户部尚书蔡元的声音带着不易察觉的颤抖:“陛下,江南道28处河堤决堤,水没万顷,房屋倒塌无数,百姓死伤难计,杨子卫已赴灾地救灾,然连月暴雨,河水直涨难消,盗匪乘机洗劫,官绅百姓皆受其害,各府、县均有衙官殉难,州、道急报已有数起民变,杨子卫及道、州、府、县各级官兵极力弹压,可依旧杯水车薪,道阁何郑才八百里急奏,请调淮扬、杨江二卫驰援,并……截留江南道四百万石税粮,以救燃眉!”

“不可!”兵部尚书严时一步踏出,声如铁石,“此粮乃北疆军储,岂能动用!”

“严尚书!”蔡元须发微张“北疆可有大战?户部月前已拨三百万石!江南乃赋税根本,根基若烂,何谈枝叶!”

“大战?”严时猛地转身,面向御座,笏板几乎捏碎“陛下,今晨军报!近月来北域暴雪不断,冻死牛马羊无数,鞑靼本部已发兵百万直逼北疆!白刹、鲜乌、韩卑三部狼烟同起!西疆拒西将军秦赢来报,西域九域、沙楼亦有北进之举!六部若合流,敌锋恐近千万!北疆兵力仅二百万,虽可弃郊野小城据大城而守,然各重城存粮不足半年!北疆危矣!!”

殿中死寂,只有粗重的呼吸

“严尚书”一个清朗却坚毅的声音从后排响起,新科状元王君出列,目光灼灼“据城而守?那城外亿万黎庶,便任由胡骑屠戮吗?前朝‘弃土保军’之旧事犹在,民心若失,雄关亦为沙塔!”

严时额角青筋暴起:“王状元!本官祖籍亦是北疆!岂不知民之苦?然军略无妇人之仁!若关城有失,胡骑长驱直入,死的又何止关外之民?那时北疆尽糜,中原震动!两害相权,本官只能取其轻!”
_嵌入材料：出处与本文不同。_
-- ==== Sys2Proof/Certificates/Slice0/Obligations.lean ====
section
/-! DEFINITION. The statements for the provers, in the order of OBLIGATIONS.json. Where a statement names `s.nan k`, the
bits of a NaN that operation `k` of the command produces, it holds for every value of that free value
(93_implementation_defined.md I25).

Constants stand as the words 00_scope.md R19 gives: `PI_F` 0x40490FDB, `TWO_PI_F` 0x40C90FDB, `K_049` 0x3EFAE148, `HALF`
0x3F000000, `EIGHTH` 0x3E000000, `ONE` 0x3F800000, `ZERO` 0x00000000; 2.0 is 0x40000000 and 4094.0 is 0x457FE000. -/

open Sys2Proof Sys2Proof.Machine

/-! ### Encoding (30_encoding.md) -/

/-- Decoding the word of a well-formed instruction gives the instruction back, every operand at every value its field
admits. -/
def Obligations.DecodeAfterEncode : Prop := ∀ i : Instr, i.wellFormed = true → decode (encode i) = .ok i

/-- A decoded instruction is well-formed, and its word is the one decoded: each instruction has one word. -/
def Obligations.EncodeAfterDecode : Prop :=
  ∀ (w : Word) (i : Instr), decode w = .ok i → i.wellFormed = true ∧ encode i = w

/-- R107: a word decodes to the mnemonic of a row of the opcode map exactly when it satisfies the row's match under the row's
mask; a word that satisfies no row is rejected. -/
def Obligations.DecodeFollowsOpcodeMap : Prop :=
  ∀ w : Word,
    (∀ name m k, (name, m, k) ∈ opcodeMap → (w &&& k = m ↔ ∃ i, decode w = .ok i ∧ i.mnemonic = name)) ∧
    ((∀ row ∈ opcodeMap, w &&& row.2.2 ≠ row.2.1) → ∃ r, decode w = .error r)

/-- Words written out from R101 and R107 (the vectors V-ENC of 95_test_vectors.md). -/
def Obligations.SpecWordsDecode : Prop :=
  decode 0x00000000 = .ok .nop ∧ decode 0x08004000 = .ok (.prep 1) ∧ decode 0x0C0040C2 = .ok (.pset 0 1 3 2) ∧
  decode 0x10080245 = .ok (.pget 0 2 9 5) ∧ decode 0x20084003 = .ok (.svfNotch 0 2 1) ∧
  decode 0x80140001 = .ok (.env 0 5 true) ∧ decode 0xA00C4800 = .ok (.fadd 3 1 2) ∧
  decode 0x74404000 = .ok (.ksf 1 1) ∧ decode 0xFFFFFFFF = .error .reservedOpcode ∧
  decode 0x20084004 = .error .mustBeZero

/-! ### Steps and the host window (20_memory.md, 60_exceptions.md) -/

/-- R350: with BUSY = 0, the host's write of a word that decodes to `i`, nothing overlapping it, sets BUSY to 1, records the
word as the CMD readback, runs the command, and sets BUSY to 0: one step. A CMD write when BUSY = 1 starts nothing. -/
def Obligations.StepRunsDecodedCommand : Prop :=
  ∀ (s : State) (w : Word) (early : Bool) (es : List HostEvent),
    s.host = .access (.write 0x40 (lanesOfWord w)) early :: es →
    (∀ (i : Instr) (t : State), overlapping es = [] → s.status.busy = false → decode w = .ok i →
      exec i { s with host := es, cmd := w, status := { s.status with busy := true } } = .next t →
      step s = .next { t with status := { t.status with busy := false } }) ∧
    (s.status.busy = true → step s = .next ({ s with host := es }.record .busy (w.extractLsb' 26 6)))

/-- R36, R88: accesses that the platform lets overlap the command are served, in their order, while BUSY = 1 and before the
command's own effects become visible; the command then takes effect as a whole and BUSY falls. That they come BEFORE the
command's effects is the model's reading (notes/assumptions/7.md). -/
def Obligations.OverlappedAccessesServedWhileBusy : Prop :=
  ∀ (s t : State) (w : Word) (i : Instr) (early : Bool) (ops : List BusOp) (es : List HostEvent),
    s.host = .access (.write 0x40 (lanesOfWord w)) early :: (ops.map (fun o => .access o true) ++ es) →
    overlapping es = [] → s.status.busy = false → decode w = .ok i →
    exec i (serveAll ops { s with host := es, cmd := w, status := { s.status with busy := true } }) = .next t →
    step s = .next { t with status := { t.status with busy := false } } ∧
    sameBut [.status, .reads] { s with host := es, cmd := w }
      (serveAll ops { s with host := es, cmd := w, status := { s.status with busy := true } })

/-- R108: a word that satisfies no row of the opcode map (a reserved opcode, a nonzero must-be-zero field) never executes: it
is recorded as the readback and E_ILLEGAL_OP with its opcode as the error, unless an error is already recorded; nothing else
changes. The all-zero word is NOP, the all-ones word is in no row. -/
def Obligations.IllegalWordRaisesIllegalOp : Prop :=
  (∀ (s : State) (w : Word) (early : Bool) (es : List HostEvent),
    s.host = .access (.write 0x40 (lanesOfWord w)) early :: es → overlapping es = [] → s.status.busy = false →
    (∀ row ∈ opcodeMap, w &&& row.2.2 ≠ row.2.1) →
    step s = .next { s with
      host := es
      cmd := w
      status := if s.status.err then s.status
                else { err := true, busy := false, cause := 1, errop := w.extractLsb' 26 6 } }) ∧
  decode 0x00000000 = .ok .nop ∧ ∀ row ∈ opcodeMap, (0xFFFFFFFF : Word) &&& row.2.2 ≠ row.2.1

/-- R88: while BUSY = 1 an access to `Xi` or to CMD has no effect but E_BUSY, with bits 31:26 of the written word as ERROP for
a CMD write and 0 otherwise, and a read returns 0; STATUS and ID behave as ever. -/
def Obligations.BusyAccessRefused : Prop :=
  ∀ (s : State) (v : Word), s.status.busy = true →
    (∀ i : Fin 16,
      serve (.read (BitVec.ofNat 8 (4 * i.val)) 4) s = { s.record .busy 0 with reads := 0 :: s.reads } ∧
      serve (.write (BitVec.ofNat 8 (4 * i.val)) (lanesOfWord v)) s = s.record .busy 0) ∧
    serve (.read 0x40 4) s = { s.record .busy 0 with reads := 0 :: s.reads } ∧
    serve (.write 0x40 (lanesOfWord v)) s = s.record .busy (v.extractLsb' 26 6) ∧
    serve (.read 0x44 4) s = { s with reads := statusWord s.status :: s.reads } ∧
    serve (.write 0x44 (lanesOfWord v)) s = { s with status := statusWrite v s.status } ∧
    serve (.read 0x48 4) s = { s with reads := 0x43594D01 :: s.reads } ∧
    serve (.write 0x48 (lanesOfWord v)) s = s.record .bus 0

/-- R84, R35: the window map with BUSY = 0. A read returns `Xi`, the CMD readback, STATUS or ID; a write stores `Xi`, gives the
word of a command to CMD, or goes to STATUS; a write to ID is ignored and records E_BUS, and so is any access to an unmapped
offset, a read returning 0. Byte lane `k` carries bits `8k+7 : 8k` of the word (R85). -/
def Obligations.WindowMap : Prop :=
  ∀ (s : State) (b0 b1 b2 b3 : Byte), s.status.busy = false →
    let v : Word := b3 ++ b2 ++ b1 ++ b0
    let lanes := [b0, b1, b2, b3]
    lanesOfWord v = lanes ∧
    (∀ i : Fin 16,
      serve (.read (BitVec.ofNat 8 (4 * i.val)) 4) s = { s with reads := s.getX i :: s.reads } ∧
      serve (.write (BitVec.ofNat 8 (4 * i.val)) lanes) s = s.putX i v) ∧
    serve (.read 0x40 4) s = { s with reads := s.cmd :: s.reads } ∧
    commandOf (.write 0x40 lanes) = some v ∧
    serve (.read 0x44 4) s = { s with reads := statusWord s.status :: s.reads } ∧
    serve (.write 0x44 lanes) s = { s with status := statusWrite v s.status } ∧
    serve (.read 0x48 4) s = { s with reads := 0x43594D01 :: s.reads } ∧
    serve (.write 0x48 lanes) s = s.record .bus 0 ∧
    ∀ o : BitVec 8, 0x4C ≤ o.toNat →
      serve (.read o 4) s = { s.record .bus 0 with reads := 0 :: s.reads } ∧
      serve (.write o lanes) s = s.record .bus 0

/-- R86: an access that is not 32 bits at a multiple of 4, or that targets an unmapped offset, or that writes ID, has no effect
on any register but the E_BUS it records with ERROP = 0; a read returns 0. (BUSY = 0; for BUSY = 1 see
`MalformedAccessWhileBusy`.) -/
def Obligations.MalformedAccessIsBusError : Prop :=
  ∀ (s : State) (o : BitVec 8) (lanes : List Byte) (bytes : Nat), s.status.busy = false →
    (bytes ≠ 4 ∨ o.toNat % 4 ≠ 0 ∨ 0x4C ≤ o.toNat →
      serve (.read o bytes) s = { s.record .bus 0 with reads := 0 :: s.reads }) ∧
    (lanes.length ≠ 4 ∨ o.toNat % 4 ≠ 0 ∨ 0x48 ≤ o.toNat → serve (.write o lanes) s = s.record .bus 0)

/-- The model's reading of R86 beside R88 (notes/assumptions/8.md): while BUSY = 1 a malformed access records E_BUS, not
E_BUSY. -/
def Obligations.MalformedAccessWhileBusy : Prop :=
  ∀ (s : State) (o : BitVec 8) (lanes : List Byte) (bytes : Nat), s.status.busy = true →
    (bytes ≠ 4 ∨ o.toNat % 4 ≠ 0 ∨ 0x4C ≤ o.toNat →
      serve (.read o bytes) s = { s.record .bus 0 with reads := 0 :: s.reads }) ∧
    (lanes.length ≠ 4 ∨ o.toNat % 4 ≠ 0 ∨ 0x48 ≤ o.toNat → serve (.write o lanes) s = s.record .bus 0)

/-- R89: an access that starts no command takes effect alone, in the host's order. The platform's reset input is taken off
the queue in the same way, the host's remaining accesses and the words already read being kept: the model's reading
(notes/assumptions/12.md). -/
def Obligations.StepServesAccess : Prop :=
  (∀ (s : State) (op : BusOp) (early : Bool) (es : List HostEvent),
    s.host = .access op early :: es → commandOf op = none ∨ s.status.busy = true →
    step s = .next (serve op { s with host := es })) ∧
  ∀ (s : State) (es : List HostEvent), s.host = .hardReset :: es →
    ∃ t, step s = .next t ∧ t.host = es ∧ t.reads = s.reads

/-- R34: the fields of the STATUS word, its reserved bits 0, and the write-1-to-clear of ERR. -/
def Obligations.StatusFields : Prop :=
  ∀ (st : Status) (v : Word),
    (statusWord st).getLsbD 0 = st.err ∧ (statusWord st).getLsbD 1 = st.busy ∧
    (statusWord st).extractLsb' 2 2 = 0 ∧ (statusWord st).extractLsb' 4 4 = st.cause ∧
    (statusWord st).extractLsb' 8 6 = st.errop ∧ (statusWord st).extractLsb' 14 18 = 0 ∧
    (v.getLsbD 0 = true → statusWrite v st = { st with err := false, cause := 0, errop := 0 }) ∧
    (v.getLsbD 0 = false → statusWrite v st = st)

/-- R352, R353: the first error since the last clear is kept, under its cause code; recording touches nothing but STATUS. -/
def Obligations.FirstErrorKept : Prop :=
  ∀ (s : State) (e : Err) (op : BitVec 6),
    sameBut [.status] s (s.record e op) ∧
    (s.status.err = false →
      (s.record e op).status = { err := true, busy := s.status.busy, cause := e.code, errop := op }) ∧
    (s.status.err = true → (s.record e op).status = s.status) ∧
    Err.illegalOp.code = 1 ∧ Err.badInst.code = 2 ∧ Err.badParam.code = 3 ∧ Err.paramRO.code = 4 ∧
    Err.paramRange.code = 5 ∧ Err.nonfinite.code = 6 ∧ Err.size.code = 7 ∧ Err.busy.code = 8 ∧ Err.bus.code = 9
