/-! ### The checks (60_exceptions.md R356) -/

section
variable {n u p : Nat} {s : State}

theorem execPset_badClass (s1 : Reg) (hu : 11 ≤ u) : execPset n s1 u p s = .next (s.record .badParam 0x03) := by
  rw [execPset, if_pos hu, raise_eq]

theorem execPset_badInst (s1 : Reg) (hu : u < 11) (hn : s.count u ≤ n) :
    execPset n s1 u p s = .next (s.record .badInst 0x03) := by
  rw [execPset, if_neg (Nat.not_le.mpr hu), if_pos hn, raise_eq]

theorem execPset_badIndex (s1 : Reg) (hu : u < 11) (hn : n < s.count u) (ha : access u p = none) :
    execPset n s1 u p s = .next (s.record .badParam 0x03) := by
  simp [execPset, Nat.not_le.mpr hu, Nat.not_le.mpr hn, ha]

theorem execPset_readOnly (s1 : Reg) (hu : u < 11) (hn : n < s.count u) (ha : access u p = some .ro) :
    execPset n s1 u p s = .next (s.record .paramRO 0x03) := by
  simp [execPset, Nat.not_le.mpr hu, Nat.not_le.mpr hn, ha]

theorem execPset_badValue {s1 : Reg} (hu : u < 11) (hn : n < s.count u) (ha : access u p = some .rw)
    (hl : s.legal u n p (s.getX s1) = false) : execPset n s1 u p s = .next (s.record .paramRange 0x03) := by
  simp [execPset, Nat.not_le.mpr hu, Nat.not_le.mpr hn, ha, hl]

theorem execPget_badClass (d : Reg) (hu : 11 ≤ u) : execPget n d u p s = .next (s.record .badParam 0x04) := by
  rw [execPget, if_pos hu, raise_eq]

theorem execPget_badInst (d : Reg) (hu : u < 11) (hn : s.count u ≤ n) :
    execPget n d u p s = .next (s.record .badInst 0x04) := by
  rw [execPget, if_neg (Nat.not_le.mpr hu), if_pos hn, raise_eq]

theorem execPget_badIndex (d : Reg) (hu : u < 11) (hn : n < s.count u) (ha : access u p = none) :
    execPget n d u p s = .next (s.record .badParam 0x04) := by
  simp [execPget, Nat.not_le.mpr hu, Nat.not_le.mpr hn, (getParam_eq_none_iff_access hn).mpr ha]

end

/-- Settles O27, one lemma a check. -/
theorem psetChecksInOrder : Obligations.PsetChecksInOrder := fun _ s1 _ _ _ =>
  ⟨execPset_badClass s1, execPset_badInst s1, execPset_badIndex s1, execPset_readOnly s1, execPset_badValue⟩

/-! ### PGET -/

/-- PGET's frame. -/
theorem putX_frame (s : State) (d : Reg) (v : Word) : frame [.x] [d] noStore s (s.putX d v) := by
  have hparts : sameBut [.x] s (s.putX d v) := by
    intro q hq
    cases q <;> simp [Part.same] at hq ⊢
  exact ⟨hparts, sameXBut_of_set rfl, sameWordsBut_of_sameBut hparts (by decide) (by decide) (by decide) (by decide)⟩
“取其轻?”王君惨笑一声,向御座深深一揖,“陛下!臣有一策,或可缓北线之压:九域、沙楼与白刹等部世仇未消,可遣使分化,许以利诱,同时命拒西将军秦赢引兵威逼其边境,使其不敢妄动!”

兵部左侍郎胡忠立刻附和:“陛下,此策大善!西疆虽民少,然镇西将军白栖数十年经营,西昌、西康、武靖三城,却是城坚而粮多,迁郊民以入城,再派秦赢率领麾下百万之众进驻西三关,足可震慑!再派使臣以利诱之,许两国粮草,九域、沙楼便不足为虑!”

“胡侍郎!你兵部一张嘴,我户部跑断腿!如今国库老鼠饿得都要啃账本了!江南的粮,北疆的饷,西边的抚,东边的巡,哪一处不是窟窿?你告诉我,这‘利’从何而来?莫非去刮地三尺,逼出又一个闯王吗?!”蔡尚书再也按捺不住,出列气急败坏地高声道

胡侍郎问言立即补充道“许以利实乃权宜之策,效当年太祖高皇帝以[於商之地六百里]实乃本意”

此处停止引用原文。